Он злился ужасно. И я однажды пошутил над ним. Когда мы снимались в «Бриллиантовой руке», в Баку, нашу съемочную группу пригласили в гости актеры местного драматического театра и устроили, нам вечер. Мы сидели за столом, я произнес тост: «Товарищи! Вы, знаете, что есть замечательные артисты — Миронова и Менакер. Так вот, здесь присутствует... (Миронов весь позеленел, замер)... артист Анатолий Папанов, за которого я поднимаю этот тост!» Миронов мне кулак показывал, а вся группа смеялась, потому что все знали его слабость.

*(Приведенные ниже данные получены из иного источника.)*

/-! Registers of spec/05_lake.md. -/

def R.LK_POOL : Nat := 0x03000100
def F.LK_POOL_POOL_WARN : FR := ⟨31, 31⟩
def F.LK_POOL_MAIN_FREE : FR := ⟨20, 0⟩
def R.LK_RESV : Nat := 0x03000104
def F.LK_RESV_OUTSTANDING : FR := ⟨20, 0⟩
def R.LK_WARN : Nat := 0x03000108
def F.LK_WARN_WARN_LEVEL : FR := ⟨20, 0⟩
def R.LK_PGMIN_LO (i : Nat) : Nat := 0x03000120 + 0x4 * i
def F.LK_PGMIN_LO_MIN : FR := ⟨15, 0⟩
def R.LK_PGMIN_BE (i : Nat) : Nat := 0x03000134 + 0x4 * i
def F.LK_PGMIN_BE_MIN : FR := ⟨15, 0⟩
def R.LK_PGMIN_7 : Nat := 0x0300013C
def F.LK_PGMIN_7_MIN : FR := ⟨15, 0⟩
def R.LK_ITH_LO (i : Nat) : Nat := 0x03000140 + 0x4 * i
def F.LK_ITH_LO_ALPHA : FR := ⟨31, 28⟩
def F.LK_ITH_LO_STOP_MAX : FR := ⟨20, 0⟩
def R.LK_ITH_BE (i : Nat) : Nat := 0x03000154 + 0x4 * i
def F.LK_ITH_BE_ALPHA : FR := ⟨31, 28⟩
def F.LK_ITH_BE_STOP_MAX : FR := ⟨20, 0⟩
def R.LK_ITH_7 : Nat := 0x0300015C
def F.LK_ITH_7_ALPHA : FR := ⟨31, 28⟩
def F.LK_ITH_7_STOP_MAX : FR := ⟨20, 0⟩
def R.LK_IRES (i : Nat) : Nat := 0x03000160 + 0x4 * i
def F.LK_IRES_RESUME_GAP : FR := ⟨15, 0⟩
def R.LK_ETH (i : Nat) : Nat := 0x03000180 + 0x4 * i
def F.LK_ETH_EGR_LIMIT : FR := ⟨31, 16⟩
def F.LK_ETH_MARK : FR := ⟨15, 0⟩
def R.LK_PUSH : Nat := 0x030001A0
def F.LK_PUSH_PUSH_EN : FR := ⟨8, 8⟩
def F.LK_PUSH_PUSH_MAX : FR := ⟨2, 0⟩
def R.LK_CLASSMIN : Nat := 0x030001A4
def F.LK_CLASSMIN_CLASS3 : FR := ⟨31, 24⟩
def F.LK_CLASSMIN_CLASS2 : FR := ⟨23, 16⟩
def F.LK_CLASSMIN_CLASS1 : FR := ⟨15, 8⟩
def F.LK_CLASSMIN_CLASS0 : FR := ⟨7, 0⟩
def R.LK_VBRES : Nat := 0x030001A8
def F.LK_VBRES_RESULT_MIN : FR := ⟨15, 0⟩
def R.LK_PART_A (i : Nat) : Nat := 0x03000200 + 0x8 * i
def F.LK_PART_A_VALID : FR := ⟨31, 31⟩
def F.LK_PART_A_PARTITION : FR := ⟨11, 0⟩
def R.LK_PART_B (i : Nat) : Nat := 0x03000204 + 0x8 * i
def F.LK_PART_B_GRAN_MIN : FR := ⟨31, 24⟩
def F.LK_PART_B_CELL_MIN : FR := ⟨20, 0⟩
def R.LK_PTR_LAST : Nat := 0x03000300
def F.LK_PTR_LAST_CHECK : FR := ⟨31, 30⟩
def F.LK_PTR_LAST_GRANULE : FR := ⟨29, 29⟩
def F.LK_PTR_LAST_ADDR : FR := ⟨28, 0⟩
def R.LK_PTR_UNIT : Nat := 0x03000304
def F.LK_PTR_UNIT_UNIT : FR := ⟨4, 0⟩
def R.LK_ADMIT_MAIN : Nat := 0x03000400
def R.LK_ADMIT_HR : Nat := 0x03000408
def R.LK_BE_DROP : Nat := 0x03000410
def R.LK_PUSHOUT : Nat := 0x03000418
def R.LK_GRAN_ALLOC : Nat := 0x03000420
def R.LK_GRAN_DENY : Nat := 0x03000428
def R.LK_PTR_BAD : Nat := 0x03000430
def R.LK_ABORT_FREED : Nat := 0x03000438

/-! Registers of spec/06_scheduling_shaping.md. -/

def R.GCL_ENTRY (p i j : Nat) : Nat := 0x10020000 + 0x1000000 * p + 0x200 * i + 0x4 * j
def F.GCL_ENTRY_GATES : FR := ⟨23, 16⟩
def F.GCL_ENTRY_INTERVAL : FR := ⟨15, 0⟩
def R.GCL_CTRL (p i : Nat) : Nat := 0x10030000 + 0x1000000 * p + 0x20 * i
def F.GCL_CTRL_GO : FR := ⟨31, 31⟩
def F.GCL_CTRL_CANCEL : FR := ⟨30, 30⟩
def F.GCL_CTRL_LEN : FR := ⟨22, 16⟩
def F.GCL_CTRL_CYCLE_BEATS : FR := ⟨12, 0⟩
def R.GCL_STAT (p i : Nat) : Nat := 0x10030004 + 0x1000000 * p + 0x20 * i
def F.GCL_STAT_CANCEL_LATE : FR := ⟨10, 10⟩
def F.GCL_STAT_GO_REFUSED : FR := ⟨9, 9⟩
def F.GCL_STAT_WR_REFUSED : FR := ⟨8, 8⟩
def F.GCL_STAT_PENDING : FR := ⟨1, 1⟩
def F.GCL_STAT_OPER_BANK : FR := ⟨0, 0⟩
def R.GCL_BASE_LO (p i : Nat) : Nat := 0x10030008 + 0x1000000 * p + 0x20 * i
def R.GCL_BASE_HI (p i : Nat) : Nat := 0x1003000C + 0x1000000 * p + 0x20 * i
def R.GCL_OPER_LO (p i : Nat) : Nat := 0x10030010 + 0x1000000 * p + 0x20 * i
def R.GCL_OPER_HI (p i : Nat) : Nat := 0x10030014 + 0x1000000 * p + 0x20 * i
def R.GCL_OPER_CFG (p i : Nat) : Nat := 0x10030018 + 0x1000000 * p + 0x20 * i
def F.GCL_OPER_CFG_LEN : FR := ⟨22, 16⟩
def F.GCL_OPER_CFG_CYCLE_BEATS : FR := ⟨12, 0⟩
def R.EG_WEIGHT_A (p : Nat) : Nat := 0x10000500 + 0x1000000 * p
def F.EG_WEIGHT_A_W4 : FR := ⟨31, 24⟩
def F.EG_WEIGHT_A_W3 : FR := ⟨23, 16⟩
def F.EG_WEIGHT_A_W2 : FR := ⟨15, 8⟩
def F.EG_WEIGHT_A_W1 : FR := ⟨7, 0⟩
def R.EG_WEIGHT_B (p : Nat) : Nat := 0x10000504 + 0x1000000 * p
def F.EG_WEIGHT_B_W6 : FR := ⟨15, 8⟩
def F.EG_WEIGHT_B_W5 : FR := ⟨7, 0⟩
def R.EG_LAUNCH (p : Nat) : Nat := 0x10000508 + 0x1000000 * p
def F.EG_LAUNCH_LATE_DROP : FR := ⟨31, 31⟩
def F.EG_LAUNCH_LAUNCH_MAX : FR := ⟨13, 0⟩
def R.EG_LATE_TOL (p : Nat) : Nat := 0x1000050C + 0x1000000 * p
def F.EG_LATE_TOL_LATE_TOL : FR := ⟨23, 0⟩
def R.EG_GUARD (p : Nat) : Nat := 0x10000510 + 0x1000000 * p
def F.EG_GUARD_GUARD : FR := ⟨13, 0⟩
def R.EG_LAUNCH_STAT (p : Nat) : Nat := 0x10000514 + 0x1000000 * p
def F.EG_LAUNCH_STAT_HELD : FR := ⟨13, 0⟩
def R.SH_CFG (p i : Nat) : Nat := 0x10010000 + 0x1000000 * p + 0x8 * i
def F.SH_CFG_EN : FR := ⟨31, 31⟩
def F.SH_CFG_BURST : FR := ⟨23, 16⟩
def F.SH_CFG_RATE : FR := ⟨15, 0⟩
def R.SH_LEVEL (p i : Nat) : Nat := 0x10010004 + 0x1000000 * p + 0x8 * i
def F.SH_LEVEL_LEVEL : FR := ⟨31, 0⟩
def R.EG_SAMPLE_A (p i : Nat) : Nat := 0x10040000 + 0x1000000 * p + 0x8 * i
def F.EG_SAMPLE_A_DEPTH_MAX : FR := ⟨31, 16⟩
def F.EG_SAMPLE_A_DEPTH_END : FR := ⟨15, 0⟩
def R.EG_SAMPLE_B (p i : Nat) : Nat := 0x10040004 + 0x1000000 * p + 0x8 * i
def F.EG_SAMPLE_B_XOFF_SEEN : FR := ⟨31, 31⟩
def F.EG_SAMPLE_B_GATE_SEEN : FR := ⟨30, 30⟩
def F.EG_SAMPLE_B_SHAPED_SEEN : FR := ⟨29, 29⟩
def F.EG_SAMPLE_B_DELAY_MAX : FR := ⟨23, 0⟩
def R.EG_LAUNCHED (p : Nat) : Nat := 0x100004C0 + 0x1000000 * p
def R.EG_LAUNCH_LATE (p : Nat) : Nat := 0x100004C8 + 0x1000000 * p
def R.EG_LAUNCH_DROP (p : Nat) : Nat := 0x100004D0 + 0x1000000 * p
def R.EG_LAUNCH_LIMIT (p : Nat) : Nat := 0x100004D8 + 0x1000000 * p
def R.EG_GATE_DEFER (p : Nat) : Nat := 0x100004E0 + 0x1000000 * p
def R.EG_GCL_SWAP (p : Nat) : Nat := 0x100004E8 + 0x1000000 * p
def R.EG_SHAPED (p : Nat) : Nat := 0x100004F0 + 0x1000000 * p

/-! Registers of spec/07_collectives.md. -/

def R.CE_DEFAULTS : Nat := 0x04000100
def F.CE_DEFAULTS_LAUNCH_US : FR := ⟨31, 16⟩
def F.CE_DEFAULTS_CHUNK_US : FR := ⟨15, 0⟩
def R.CE_ABORT : Nat := 0x04000104
def F.CE_ABORT_GO : FR := ⟨31, 31⟩
def F.CE_ABORT_BUSY : FR := ⟨30, 30⟩
def F.CE_ABORT_REFUSED : FR := ⟨29, 29⟩
def F.CE_ABORT_PARTITION : FR := ⟨11, 0⟩
def R.CE_STAT : Nat := 0x04000108
def F.CE_STAT_CTX_OPEN : FR := ⟨16, 0⟩
def R.CE_STAT2 : Nat := 0x0400010C
def F.CE_STAT2_LAUNCH_OPEN : FR := ⟨12, 0⟩
def R.CE_TW_INDEX : Nat := 0x04000200
def F.CE_TW_INDEX_INDEX : FR := ⟨17, 0⟩
def R.CE_TW_CMD : Nat := 0x04000204
def F.CE_TW_CMD_OP : FR := ⟨11, 8⟩
def F.CE_TW_CMD_TABLE : FR := ⟨3, 0⟩
def R.CE_TW_STAT : Nat := 0x04000208
def F.CE_TW_STAT_RESULT : FR := ⟨11, 8⟩
def F.CE_TW_STAT_OVERRUN : FR := ⟨1, 1⟩
def F.CE_TW_STAT_BUSY : FR := ⟨0, 0⟩
def R.CE_TW_DATA (i : Nat) : Nat := 0x04000240 + 0x4 * i
def R.CE_WATCH (i : Nat) : Nat := 0x04000400 + 0x4 * i
def F.CE_WATCH_VALID : FR := ⟨31, 31⟩
def F.CE_WATCH_GROUP : FR := ⟨11, 0⟩
def R.CE_W_CHUNKS (i : Nat) : Nat := 0x04000480 + 0x10 * i
def R.CE_W_SPREAD (i : Nat) : Nat := 0x04000488 + 0x10 * i
def R.CE_CONTRIB : Nat := 0x04000800
def R.CE_RESULTS : Nat := 0x04000808
def R.CE_NO_STREAM : Nat := 0x04000810
def R.CE_PART_MISMATCH : Nat := 0x04000818
def R.CE_DEFL_RCVD : Nat := 0x04000820
def R.CE_BAD_PORT : Nat := 0x04000828
def R.CE_BAD_SHAPE : Nat := 0x04000830
def R.CE_LATE : Nat := 0x04000838
def R.CE_EXCESS : Nat := 0x04000840
def R.CE_DEFLECT : Nat := 0x04000848
def R.CE_DEFL_CHUNKS : Nat := 0x04000850
def R.CE_TIMEOUT : Nat := 0x04000858
def R.CE_FLUSHED : Nat := 0x04000860
def R.CE_REC_EVICT : Nat := 0x04000868
def R.CE_LAUNCH_COMB : Nat := 0x04000870
def R.CE_LAUNCH_INC : Nat := 0x04000878
def R.CE_LAUNCH_NOSLOT : Nat := 0x04000880
def R.CE_ABORTS : Nat := 0x04000888
def R.CE_ABORT_DISCARD : Nat := 0x04000890

/-! Registers of spec/09_vat_programming.md. -/

def R.VB_SEQ_FAULT (b : Nat) : Nat := 0x20000100 + 0x1000000 * b
def F.VB_SEQ_FAULT_CAUSE : FR := ⟨31, 28⟩
def F.VB_SEQ_FAULT_SLOT : FR := ⟨27, 22⟩
def F.VB_SEQ_FAULT_LVAT : FR := ⟨10, 0⟩
def R.VB_SEQ_PC (b : Nat) : Nat := 0x20000104 + 0x1000000 * b
def F.VB_SEQ_PC_PC : FR := ⟨11, 0⟩
def R.VB_RCP_STAT (b : Nat) : Nat := 0x20000108 + 0x1000000 * b
def F.VB_RCP_STAT_LOADED : FR := ⟨31, 31⟩
def F.VB_RCP_STAT_COUNT : FR := ⟨7, 0⟩
def R.VB_RCP_SVN (b : Nat) : Nat := 0x2000010C + 0x1000000 * b
def F.VB_RCP_SVN_SVN : FR := ⟨31, 0⟩
def R.VB_MSG_CTRL (b : Nat) : Nat := 0x20000110 + 0x1000000 * b
def F.VB_MSG_CTRL_MSG_LIFE_US : FR := ⟨15, 0⟩
def R.VB_RECIPE_FAULT (b : Nat) : Nat := 0x20000430 + 0x1000000 * b
def R.VB_MSG_SENT (b : Nat) : Nat := 0x20000438 + 0x1000000 * b
def R.VB_MSG_FULL (b : Nat) : Nat := 0x20000440 + 0x1000000 * b
def R.VB_MSG_DROP (b : Nat) : Nat := 0x20000448 + 0x1000000 * b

Помню, на «Бриллиантовой руке» мы с ним долго спорили. Андрей мне говорил: «Вам повезло с песней — ее все будут петь, а мою не будут». Я возражал: «Почему? Песня прекрасная, и мы ее в группе уже поем». «Нет,— уверял меня Андрей,— ваша все равно быстрее дойдет». Интересно, что его песню Гайдай хотел убрать, хотя фонограмма была уже записана. «Получается вставной номер», — говорил он. Но мы всей группой упрашивали его оставить песню. Когда эпизод стали снимать и Миронов под фонограмму начал танцевать, для меня было просто открытием то, как он двигается. А когда сделали первый дубль, вся съемочная группа аплодировала. Все были удивлены и поражены, его выступление захватило всех. Но и в каждом следующем дубле он находил что-нибудь новое, импровизировал. После выхода на экран «Бриллиантовой руки» звезда Миронова на небосклоне стала подниматься, его признали.

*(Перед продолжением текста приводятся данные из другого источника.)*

/-- The round robin of R196: `el` says of VC1 to VC6 whether it is eligible with the length of its head, `emp` whether its queue is empty. Answers
the VC chosen, the state after it and the VCs passed over on the way. -/
def drr (el : Nat → Option Nat) (emp : Nat → Bool) (w : Nat → Nat) : Nat → PortTx → List Nat → Option Nat × PortTx × List Nat
  | 0, t, l => (none, t, l)
  | n + 1, t, l =>
    let v := t.rr
    let next (t : PortTx) : PortTx := { t with rr := v % 6 + 1, inTurn := false }
    if emp v then drr el emp w n (next { t with deficit := t.deficit.set v 0 }) l
    else match el v with
      | none => drr el emp w n (next t) (l ++ [v])
      | some len =>
        if w v = 0 then drr el emp w n (next t) l
        else
          let q := t.deficit.getD v 0 + (if t.inTurn then 0 else w v * 256)
          if len ≤ q then (some v, { t with inTurn := true, deficit := t.deficit.set v (q - len) }, l)
          else drr el emp w n (next { t with deficit := t.deficit.set v q }) l

/-- The queue a free port chooses (R194 to R197), the round robin's state after it, and the VCs passed over before it. Without an eligible VC of weight above
zero one round of the VCs is made, in which the deficits of empty queues become zero. -/
def chooseVc (d : Dev) (c : Nat) : Option Nat × PortTx × List Nat :=
  let t := d.txOf c
  let el v := if d.egEligible c v then (d.egressHead c v).map fun x => pktLen x.1.h else none
  let emp v := (d.egressQ c v).isEmpty
  if d.egEligible c 0 then (some 0, t, [])
  else if d.egEligible c 7 then (some 7, t, [0])
  else if [1, 2, 3, 4, 5, 6].any fun v => d.egEligible c v && 0 < d.egWeight c v then drr el emp (d.egWeight c) 512 t [0, 7]
  else match drr el emp (d.egWeight c) 6 t [0, 7] with
    | (_, t, l) => ([1, 2, 3, 4, 5, 6].find? fun v => d.egEligible c v, t, l)

/-- The round robin after a step: a queue that has emptied has no deficit, and the turn of a VC that is not eligible any more is over (R196). It is looked at when
each command ends: a queue that is ineligible only between two commands keeps its turn (DESIGN CHOICE, log entry 85). A queue is empty from the moment its last
packet begins, though that is still in transmission (DESIGN CHOICE, log entry 89). -/
def turnSettle (d : Dev) (c : Nat) : Dev :=
  let t := d.txOf c
  let t := { t with deficit := (List.range 8).map fun v => if (d.egressQ c v).isEmpty then 0 else t.deficit.getD v 0 }
  d.setTx c (if t.inTurn ∧ ¬ d.egEligible c t.rr then { t with rr := t.rr % 6 + 1, inTurn := false } else t)

/-- The same at every port that has a deficit or a turn. -/
def turnsSettle (d : Dev) : Dev := (d.core.tx.map (·.1)).foldl turnSettle d

/-- A header goes into the data stream of its port (R374). -/
def streamHeader (d : Dev) (c : Nat) (h : List Byte) : Dev :=
  let l := d.lk c
  if l.streaming then d.setLk c { l with txq := l.txq ++ h.mapIdx (fun i b => (b, decide (i = 0))), txBody := 0 } else d

/-- What is left of a packet goes into the data stream of its port: payload and check. -/
def streamRest (d : Dev) (c : Nat) (body : List Byte) : Dev :=
  let l := d.lk c
  if l.streaming then d.setLk c { l with txq := l.txq ++ (body.drop l.txBody).map fun b => (b, false), txBody := 0 } else d

/-- Begin the transmission of a queue's head (R61, R87, R149, R150, R181, R182, R199, R213); an announcement of this device takes its sending
time now (R452). A late packet that R213 discards leaves the pointer, the turn and the deficits of R196 as they were before it was chosen: choose() of chapter 06
has added its quantum and taken its length off by then, R196 takes lengths off for packets sent (DESIGN CHOICE, log entry 87). -/
def begin (d : Dev) (c v : Nat) (t : PortTx) (k : Pkt) (x : Copy) : Dev :=
  let p := plOf c
  let late : Bool := match k.launch with
    | some l => decide (l + d.fld (R.EG_LATE_TOL p) F.EG_LATE_TOL_LATE_TOL * unitsPerNs < (d.fabT : Int))
    | none => false
  let d := if late then d.inc (R.EG_LAUNCH_LATE p) else d
  if late ∧ (v = 5 ∨ v = 6) ∧ d.on (R.EG_LAUNCH p) F.EG_LAUNCH_LATE_DROP then
    ((d.inc (R.EG_LAUNCH_DROP p)).captureAt p k c 0x11).dropCopy k c
  else
    let len := pktLen k.h
    let dep := d.depth c v
    let mark := d.fld (R.LK_ETH v) F.LK_ETH_MARK
    let e := k.h.e || mark < dep || (d.poolWarn && mark < 2 * dep)
    let h := { k.h with e := e, hop := if k.orig then k.h.hop else (k.h.hop + 1) % 16 }
    let d := if d.shOn c v then d.setShLevel c v (d.shLevel c v - len) else d
    let d := if k.launch.isSome then d.inc (R.EG_LAUNCHED p) else d
    let d := if 16 ≤ k.unit ∨ (0 < k.inRate ∧ k.inRate < d.rateOut c) then d.inc R.SC_SF_PACKETS else d
    let q := Sparse.get {} d.core.qstat (8 * c + v)
    let q := { q with delayMax := max q.delayMax (min (countsNs (d.age k)) (2 ^ 24 - 1)) }
    let d := { d with core := { d.core with qstat := Sparse.put {} d.core.qstat (8 * c + v) q } }
    let d := d.setTx c { t with busy := some (k.id, c) }
    let k : Pkt := if k.orig ∧ k.h.kind = 0x43 then { k with pay := splice k.pay 8 (beBytes (d.fabNs / 10 ^ 9) 8 ++ beBytes (d.fabNs % 10 ^ 9) 4) } else k
    ((d.putPkt (setCopy k { x with stage := .sending })).emit (.txBegin c d.lc k.id (hdrOut h))).streamHeader c (hdrOut h)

Конечно, больше всего меня привлекал в нем его юмор. Он любил острить, сам ценил шутку, анекдот, комическую ситуацию. Как-то на съемках я вспомнил старый одесский анекдот. Мать говорит мальчику: «Вот, Яшенька, учись хорошо. Если будешь хорошо учиться, то в честь тебя назовут какую-нибудь вещь. Например, назвали Сёма-лет, Пиня-сос, Циля-визор; люди прославились, и в честь них дали названия». Андрей тут же подхватил: «Беня-диктин». И пошло... Мы изощрялись как могли, а выиграть должен был тот, кто придумает последним, когда уже все иссякнут. И вот, когда фантазия у всех истощилась, ночью раздался у нас в номере звонок, и Андрей сказал: «Семья: мама-Лыга, папа-Роса, Апель-сынчик». Сказал и положил трубку. Его признали победителем.

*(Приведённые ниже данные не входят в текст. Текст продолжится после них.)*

-- ==== Sys2Proof/Machine/Collective.lean ====
section
/-! DEFINITION. In-network collectives: descriptors, front-end checks, contexts and the chunk record, deflection, notices, timeouts, results
waiting for cells, launch slots (spec/07_collectives.md R220 to R252). -/
namespace Sys2Proof.Machine

/-- The counters of R310: 0 SAT_CHUNKS, 1 AMX_CHUNKS, 2 IN_SAT, 3 OUT_OVF, 4 FXR_CYCLES, 5 FASTFLOAT. -/
def vbCtr (b k : Nat) : Nat := 0x20000400 + 0x1000000 * b + 8 * k

/-- A stream descriptor (R220), read from its bytes. -/
structure SDesc where
  valid : Bool
  group : Nat
  recipe : Nat
  outFmt : Nat
  elems : Nat
  inKind : Nat
  m : Nat
  n : Nat
  param : Nat
deriving DecidableEq, Repr

/-- A group descriptor (R220), read from its bytes; the masks are read where they are used. -/
structure GDesc where
  valid : Bool
  launch : Bool
  notify : Bool
  perPort : Nat
  cls : Nat
  part : Nat
  timeout : Nat
  fallback : Nat
  reporter : Nat
  tree : Nat
  bytes : List Byte
deriving DecidableEq, Repr

/-- The port codes of a mask of 128 bytes (R221). -/
def maskCodes (l : List Byte) (off : Nat) : List Nat :=
  (List.range 128).flatMap fun k =>
    let b := byteAt l (off + k)
    if b = 0 then [] else ((List.range 8).map (8 * k + ·)).filter fun c => bit b (c % 8)

/-- A mask of port codes (R221). -/
def codesMask (l : List Nat) : List Byte :=
  (List.range 128).map fun k => BitVec.ofNat 8 (((List.range 8).map fun j => if l.contains (8 * k + j) then 2 ^ j else 0).sum)

/-- The recipes whose contributions carry an anchor that matters (R274). -/
def anchored (recipe inKind : Nat) : Bool :=
  recipe = 1 || recipe = 3 || recipe = 4 || recipe = 5 || ((recipe = 6 || recipe = 7) && inKind = 0x10)

/-- Whether R283 lists an input kind and an output format for a built-in recipe. -/
def recipeTakes (recipe kind out : Nat) : Bool :=
  let flt := 0x11 ≤ kind && kind ≤ 0x15
  let asSum := 1 ≤ out && out ≤ 8
  let ints := (kind = 0x17 && (out = 9 || out = 10)) || (kind = 0x18 && out = 10)
  if recipe = 1 then 0x10 ≤ kind && kind ≤ 0x16 && asSum
  else if recipe = 2 then ints
  else if recipe = 3 || recipe = 4 then 0x11 ≤ kind && kind ≤ 0x16 && asSum
  else if recipe = 5 then isFxr kind && asSum
  else if recipe = 6 || recipe = 7 then (flt && isFloat out) || ints || (kind = 0x10 && asSum)
  else if recipe = 8 || recipe = 9 then (flt || kind = 0x17) && out = 11
  else if 0x0A ≤ recipe && recipe ≤ 0x0C then kind = 0x19 && out = 11
  else if recipe = 0x0D then 0x11 ≤ kind && kind ≤ 0x13 && 1 ≤ out && out ≤ 3
  else recipe = 0x0E && kind = 0x1D

/-- The bits of RECIPE_PARAM that a built-in recipe has a use for (R285). -/
def paramMask (recipe kind : Nat) : Nat := if anchored recipe kind then 0x83FF0000 else if recipe = 2 then 1 else 0

/-- Whether a stream descriptor is a controller error of 07_collectives.md or 08_vat_arithmetic.md. A code from 80h up that is not loaded is none here,
since R336 gives its effect. -/
def SDesc.bad (s : SDesc) : Bool :=
  s.elems = 0 || 4096 < s.elems || s.inKind < 0x10 || 0x1D < s.inKind || s.outFmt = 0 || 11 < s.outFmt || 8192 < contribLen s.inKind s.elems s.m s.n
    || (isFxr s.inKind && (s.elems ≠ s.m * s.n || 64 < s.m || 64 < s.n))
    || (s.recipe < 0x80 && (!recipeTakes s.recipe s.inKind s.outFmt || Nat.land s.param (paramMask s.recipe s.inKind) ≠ s.param
        || (s.recipe = 2 && s.inKind = 0x17 && s.outFmt = 10 && bit s.param 0)))

/-- The codes of the result mask of a group. -/
def resultCodes (g : GDesc) : List Nat := maskCodes g.bytes 0xA0

namespace Dev

/-- The descriptor of a stream. -/
def sdesc (d : Dev) (s : Nat) : SDesc :=
  let b := Sparse.get (List.replicate 16 0) d.ce.stream s
  let w k := leNat (slice b (4 * k) 4)
  { valid := bit (w 0) 31, group := w 0 % 4096, recipe := bits (w 1) 31 24, outFmt := bits (w 1) 20 16, elems := bits (w 1) 12 0,
    inKind := bits (w 2) 31 24, m := bits (w 2) 13 7, n := bits (w 2) 6 0, param := w 3 }

/-- The descriptor of a group. -/
def gdesc (d : Dev) (g : Nat) : GDesc :=
  let b := Sparse.get (List.replicate 320 0) d.ce.group g
  let w k := leNat (slice b (4 * k) 4)
  { valid := bit (w 0) 31, launch := bit (w 0) 30, notify := bit (w 0) 29, perPort := bits (w 0) 23 20, cls := bits (w 0) 17 16,
    part := bits (w 0) 11 0, timeout := bits (w 1) 15 0, fallback := bits (w 2) 17 0, reporter := bits (w 3) 17 0, tree := bits (w 4) 17 0,
    bytes := b }

/-- Contributing port codes, those that name no port left out (R222). -/
def contribPorts (d : Dev) (g : GDesc) : List Nat := (maskCodes g.bytes 0x20).filter d.namesPort

/-- The timeout of a group in microseconds (R223). -/
def timeoutOf (d : Dev) (g : GDesc) : Nat :=
  if g.timeout ≠ 0 then g.timeout
  else if g.launch then d.fld R.CE_DEFAULTS F.CE_DEFAULTS_LAUNCH_US else d.fld R.CE_DEFAULTS F.CE_DEFAULTS_CHUNK_US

Помню, мы возвращались из Баку со съемок (снимались в старом городе, на берегу: ветер и песок, песок...). И вот вечером сели в поезд и поехали. Мы с Андреем были в одном купе. Все легли спать. Через какое-то время я вдруг проснулся, посмотрел в окно и закричал: «Смотрите, травка, травка!» И с верхней полки раздался спокойный голос Андрея: «Озверевший лирик».
Он рассказывал в лицах, изображал всех, перевоплощался... Это было неповторимо!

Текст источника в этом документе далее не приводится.